» **Task goal**: Count the lines below that include the word "hless" and write that number alone.

Segment Open

/-- The bus master's turn before the write of SEND_BYTE: the read, the branch or the write (R130). -/
theorem busStep_advances (hs : Sending c s) : ∃ u, Turn .busMaster s u ∧ Advances c .busMaster s u := by
  obtain ⟨hf, hon, hbrr, hready, hle⟩ := id hs
  obtain ⟨hprog, hseen, hwrite⟩ := id hready
  match hpos : s.pos with
  | 0 =>
    obtain ⟨hen, -⟩ := engineOn_eq_true.1 hon
    refine ⟨polled s, fun es => busStep_polled (s := { s with events := es }) hf hprog hpos hen, ?_⟩
    have hsending := Sending_of_sameBlock hs (SameBlock_polled s) (SendByteReady_polled hprog) (Nat.le_succ 1)
    refine advances_of_sameBlock hsending (SameBlock_polled s) fun htdr => ?_
    simp [pollTurns, hpos, polled, txe_eq_true.2 htdr]
  | 1 =>
    refine ⟨branched s, fun es => busStep_branched (s := { s with events := es }) hprog hpos, ?_⟩
    have hsending := Sending_of_sameBlock hs (SameBlock_branched s) (SendByteReady_branched hready hpos)
      (by rw [branched, State.goto_pos]; split <;> decide)
    refine advances_of_sameBlock hsending (SameBlock_branched s) fun htdr => ?_
    cases hbit : s.t0.getLsbD Config.txeBit <;> simp [pollTurns, hpos, branched, hbit]
  | 2 =>
    obtain ⟨-, htdr⟩ := hwrite hpos
    refine ⟨sent c s, fun es => busStep_sent (s := { s with events := es }) hf hprog hpos hon htdr hbrr,
      .inl ⟨rfl, ?_⟩⟩
    simp [byteOrder, sent, htdr, hf]
  | n + 3 => omega

/-- A turn of either agent advances SEND_BYTE (R130). -/
theorem exists_turn_advances (hs : Sending c s) (he : e ≠ .reset) : ∃ u, Turn e s u ∧ Advances c e s u := by
  cases e with
  | busMaster => exact busStep_advances hs
  | engine => exact ⟨_, Turn_engine s, engineStep_advances hs⟩
  | reset => exact absurd rfl he

theorem Ends_of_turn (hf : s.fault = none) (hturn : Turn (schedule 0) s u) (horder : byteOrder u = byteOrder s)
    (hends : Ends c (fun n => schedule (n + 1)) u) : Ends c schedule s := by
  obtain ⟨k, t, hrun, hpos, hft, hbytes⟩ := hends
  exact ⟨k + 1, t, (runUnder_turn k hturn hf).trans hrun, hpos, hft, horder ▸ hbytes⟩

/-- A schedule without reset in which both agents have their turn again and again (R115). -/
structure FairToBoth (schedule : Nat → Event) : Prop where
  engine    : TxFair schedule
  busMaster : Fair .busMaster schedule
  noReset   : ∀ n, schedule n ≠ .reset

theorem Fair_tail (h : Fair e schedule) : Fair e fun n => schedule (n + 1) := by
  intro n
  obtain ⟨m, hm, he⟩ := h (n + 1)
  obtain ⟨m, rfl⟩ : ∃ m', m = m' + 1 := ⟨m - 1, by omega⟩
  exact ⟨m, by omega, he⟩

theorem FairToBoth_tail (h : FairToBoth schedule) : FairToBoth fun n => schedule (n + 1) :=
  ⟨Fair_tail h.engine, Fair_tail h.busMaster, fun n => h.noReset (n + 1)⟩

/-- The agent that SEND_BYTE waits for has its turn some time (R115). -/
theorem exists_awaited (h : FairToBoth schedule) (s : State) : ∃ m, schedule m = awaited s := by
  unfold awaited
  split
  · exact (h.busMaster 0).imp fun _ hm => hm.2
  · exact (h.engine 0).imp fun _ hm => hm.2

/-- By induction on the turns left, and for as many left on how long the awaited agent's turn is still to come. -/
theorem Ends_of_sending {c : Byte} {schedule : Nat → Event} {s : State} {m : Nat} (hfair : FairToBoth schedule)
    (hs : Sending c s) (hm : schedule m = awaited s) : Ends c schedule s := by
  obtain ⟨u, hturn, ⟨hpos, hfu, hbytes⟩ | ⟨hu, horder, hleft⟩⟩ := exists_turn_advances hs (hfair.noReset 0)
  · exact ⟨1, _, (runUnder_turn 0 hturn hs.fault).trans (runUnder_zero _ u), hpos, hfu, hbytes⟩
  · refine Ends_of_turn hs.fault hturn horder ?_
    obtain hless | ⟨hother, hsame, hawaited⟩ := hleft
    · obtain ⟨m', hm'⟩ := exists_awaited (FairToBoth_tail hfair) u
      exact Ends_of_sending (FairToBoth_tail hfair) hu hm'
    · obtain ⟨n, hn⟩ := Nat.exists_eq_succ_of_ne_zero fun h : m = 0 => hother (h ▸ hm)
      exact Ends_of_sending (m := n) (FairToBoth_tail hfair) hu ((hn ▸ hm).trans hawaited.symm)
termination_by (turnsLeft s, m)
decreasing_by
  · exact Prod.Lex.left _ _ hless
  · rw [hsame, hn]
    exact Prod.Lex.right _ n.lt_succ_self

end Fairness

/-- Settles O50: SEND_BYTE, just loaded, is before its write, and `Ends_of_sending` takes it to its end. -/
theorem sendByteEndsUnderFairness : Obligations.SendByteEndsUnderFairness := by
  intro schedule s c hengine hbus hreset hf hon hbrr
  have hfair : FairToBoth schedule := ⟨hengine, hbus, hreset⟩
  obtain ⟨m, hm⟩ := exists_awaited hfair (s.load (sendByteOps c))
  exact Ends_of_sending hfair ⟨hf, hon, hbrr, SendByteReady_load c s, Nat.zero_le 2⟩ hm

/-! ### R125, R126: the divisor arithmetic -/

section Divisors

variable {f b : Nat} {d : Half}

/-- `16 * floor(D)` is an integer, so rounding apart and rounding at once agree (R125). -/
theorem roundedDivisor_eq_raw (f : Nat) (hb : b ≠ 0) : roundedDivisor f b = 16 * rawMantissa f b + rawFraction f b := by
  have hsplit : 2 * f + b = 2 * (f % (16 * b)) + b + 2 * b * (16 * rawMantissa f b) := by
    have hdivision : 16 * b * rawMantissa f b + f % (16 * b) = f := Nat.div_add_mod f (16 * b)
    linarith
  rw [roundedDivisor, hsplit, Nat.add_mul_div_left _ _ (by omega), Nat.add_comm, rawFraction]

/-- The fraction rounds to 16 at most, and then it is carried (R126 (b)). -/
theorem rawFraction_le (f : Nat) (hb : b ≠ 0) : rawFraction f b ≤ 16 := by
  have hrest : f % (16 * b) < 16 * b := Nat.mod_lt _ (by omega)
  exact Nat.lt_succ_iff.1 (Nat.div_lt_of_lt_mul (by omega))

theorem packedDivisor_eq_roundedDivisor (f : Nat) (hb : b ≠ 0) : packedDivisor f b = roundedDivisor f b := by
  have hle := rawFraction_le f hb
  rw [roundedDivisor_eq_raw f hb, packedDivisor]
  split
  next hcarry => rw [Nat.shiftLeft_eq, hcarry]; omega
  next hfits => rw [← Nat.shiftLeft_add_eq_or_of_lt (by omega), Nat.shiftLeft_eq]; omega

/-- `brr_of` is defined exactly in range (R125, R126 (c), (d), (f)). -/
theorem brrOf_eq_some : brrOf f b = some d ↔
    f ≠ 0 ∧ b ≠ 0 ∧ Config.brrMin ≤ roundedDivisor f b ∧ roundedDivisor f b ≤ 0xFFFF ∧
      d.toNat = roundedDivisor f b := by
  unfold brrOf
  split
  next hzero =>
    refine ⟨fun h => (Option.some_ne_none d h.symm).elim, fun ⟨hf, hb, _⟩ => ?_⟩
    exact absurd hzero (not_or.2 ⟨hf, hb⟩)
  next hpos =>
    obtain ⟨hf, hb⟩ := not_or.1 hpos
    split
    next hrange =>
      obtain ⟨hlo, hhi⟩ := hrange
      rw [Option.some_inj, ← BitVec.toNat_inj, BitVec.toNat_ofNat, Nat.mod_eq_of_lt (by omega)]
      exact ⟨fun h => ⟨hf, hb, hlo, hhi, h.symm⟩, fun ⟨_, _, _, _, h⟩ => h.symm⟩
    next hout =>
      refine ⟨fun h => (Option.some_ne_none d h.symm).elim, fun ⟨_, _, hlo, hhi, _⟩ => ?_⟩
      exact absurd ⟨hlo, hhi⟩ hout

/-! The fields of BRR are its value shifted and masked (R19, R125). -/

theorem toNat_brrMant (d : Half) : (brrMant d).toNat = d.toNat >>> 4 := by
  have hlt := d.isLt
  rw [brrMant, BitVec.extractLsb'_toNat, Nat.shiftRight_eq_div_pow]
  omega

theorem toNat_brrFrac (d : Half) : (brrFrac d).toNat = d.toNat &&& 0xF := by
  rw [brrFrac, BitVec.extractLsb'_toNat, Nat.shiftRight_zero]
  exact (Nat.and_two_pow_sub_one_eq_mod d.toNat 4).symm

/-- `f / b` rounded to the nearest integer, a tie going up (R126 (a)). -/
theorem roundedDivisor_bounds (f : Nat) (hb : b ≠ 0) :
    2 * b * roundedDivisor f b ≤ 2 * f + b ∧ 2 * f + b < 2 * b * (roundedDivisor f b + 1) :=
  ⟨Nat.mul_div_le _ _, Nat.lt_mul_div_succ _ (by omega)⟩

/-- Where `brr_of` is not defined UART_SETUP has no program, and so no first transaction (R126, R153 (c)). -/
theorem startDriver_uartSetup_of_none (s : State) (h : brrOf f b = none) :
    s.startDriver (.uartSetup f b) = .refused .divisorUndefined := by
  rw [State.startDriver, DriverOp.expand, h]
  rfl

end Divisors

/-- Settles O43: the two forms by `packedDivisor_eq_roundedDivisor`, the range by `brrOf_eq_some`. -/
theorem divisorFormsAgree : Obligations.DivisorFormsAgree := by
  refine ⟨fun f b => packedDivisor_eq_roundedDivisor f, fun f b d => brrOf_eq_some, fun f b d h => ?_, by decide,
    by decide, by decide⟩
  obtain ⟨-, -, -, -, hd⟩ := brrOf_eq_some.1 h
  rw [← hd]
  exact ⟨toNat_brrMant d, toNat_brrFrac d⟩

/-- Settles O44: the rounding by the bounds of a quotient, the spec's examples by evaluation. -/
theorem divisorCorners : Obligations.DivisorCorners :=
  ⟨fun f b => roundedDivisor_bounds f, by decide, by decide, by decide, by decide, by decide, by decide, by decide,
    by decide, by decide, fun s _ _ => startDriver_uartSetup_of_none s⟩

/-! ### R128: UART_SETUP, on the bus master's own turns -/

section UartSetup

variable {s : State} {d : Half}

/-! What UART_SETUP writes to CR: UE cleared and TE kept, then both set (R97, R128). -/

theorem clearUe_fields (ue te : Bool) : crReserved (crValue ue te &&& ~~~ueMask) = false ∧
    crUe (crValue ue te &&& ~~~ueMask) = false ∧ crTe (crValue ue te &&& ~~~ueMask) = te := by
  revert ue te
  decide

theorem setBoth_fields (ue te : Bool) : crReserved (crValue ue te ||| (teMask ||| ueMask)) = false ∧
    crUe (crValue ue te ||| (teMask ||| ueMask)) = true ∧ crTe (crValue ue te ||| (teMask ||| ueMask)) = true := by
  revert ue te
  decide

/-- A divisor reaches no reserved bit of BRR (R56, R95). -/
theorem toNat_setWidth_lt (d : Half) : (d.setWidth 32).toNat < 2 ^ 16 := by
  rw [BitVec.toNat_setWidth]
  omega

theorem brrField_setWidth (d : Half) : brrField (d.setWidth 32) = d := by
  apply BitVec.eq_of_toNat_eq
  rw [brrField, BitVec.extractLsb'_toNat, BitVec.toNat_setWidth, Nat.shiftRight_zero]
  omega

/-- A write of CR that would clear UE with a byte inside (R97). -/
theorem exec_crWr_of_busy {w : Word} (hf : s.fault = none) (hen : s.uartEn = true) (hres : crReserved w = false)
    (hbusy : s.busy = true) (hue : crUe w = false) :
    exec (.crWr w) s = .next (s.setFault .disableWhileBusy) := by
  rw [exec, execCrWr, gated_of_on hf hen, check_of_false hres, check_of_true (by simp [hbusy, hue])]

/-- What a read of CR leaves: its value in RDATA and in the temporary, and the next operation (R96). -/
def crRead (tmp : Temp) (s : State) : State :=
  ((s.setRdata (crValue s.ue s.te)).setTemp tmp (crValue s.ue s.te)).goto (s.pos + 1)

/-- What a write of CR with these two bits leaves, and the next operation (R97). -/
def crWritten (ue te : Bool) (s : State) : State := (s.setCr ue te).goto (s.pos + 1)

/-- What a write of BRR with this divisor leaves, and the next operation (R95). -/
def brrWritten (d : Half) (s : State) : State := (s.setBrr d).goto (s.pos + 1)

/-- UART_SETUP's preconditions on the block: the serial clock is on and no byte is inside (R128). -/
structure SetupAllowed (s : State) : Prop where
  fault : s.fault = none
  clock : s.uartEn = true
  idle  : s.busy = false

theorem SetupAllowed_of_sameBlock {t : State} (hsame : SameBlock t s) (h : SetupAllowed s) : SetupAllowed t := by
  have hclock := (uartEn_congr hsame).trans h.clock
  obtain ⟨-, -, -, -, -, htdr, htsr, -, hfault⟩ := hsame
  exact ⟨hfault.trans h.fault, hclock, by rw [State.busy, htdr, htsr]; exact h.idle⟩

theorem SameBlock_crRead (tmp : Temp) (s : State) : SameBlock (crRead tmp s) s := by simp [SameBlock, crRead]

theorem SameBlock_setCr {t : State} {ue te : Bool} (hsame : SameBlock t s) :
    SameBlock (t.setCr ue te) (s.setCr ue te) := by
  obtain ⟨hclk, hpin, hbrr, -, -, htdr, htsr, hlog, hfault⟩ := hsame
  exact ⟨hclk, hpin, hbrr, rfl, rfl, htdr, htsr, hlog, hfault⟩

theorem SameBlock_setBrr {t : State} (hsame : SameBlock t s) : SameBlock (t.setBrr d) (s.setBrr d) := by
  obtain ⟨hclk, hpin, -, hue, hte, htdr, htsr, hlog, hfault⟩ := hsame
  exact ⟨hclk, hpin, rfl, hue, hte, htdr, htsr, hlog, hfault⟩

Segment Closed

» **Written solution**: 2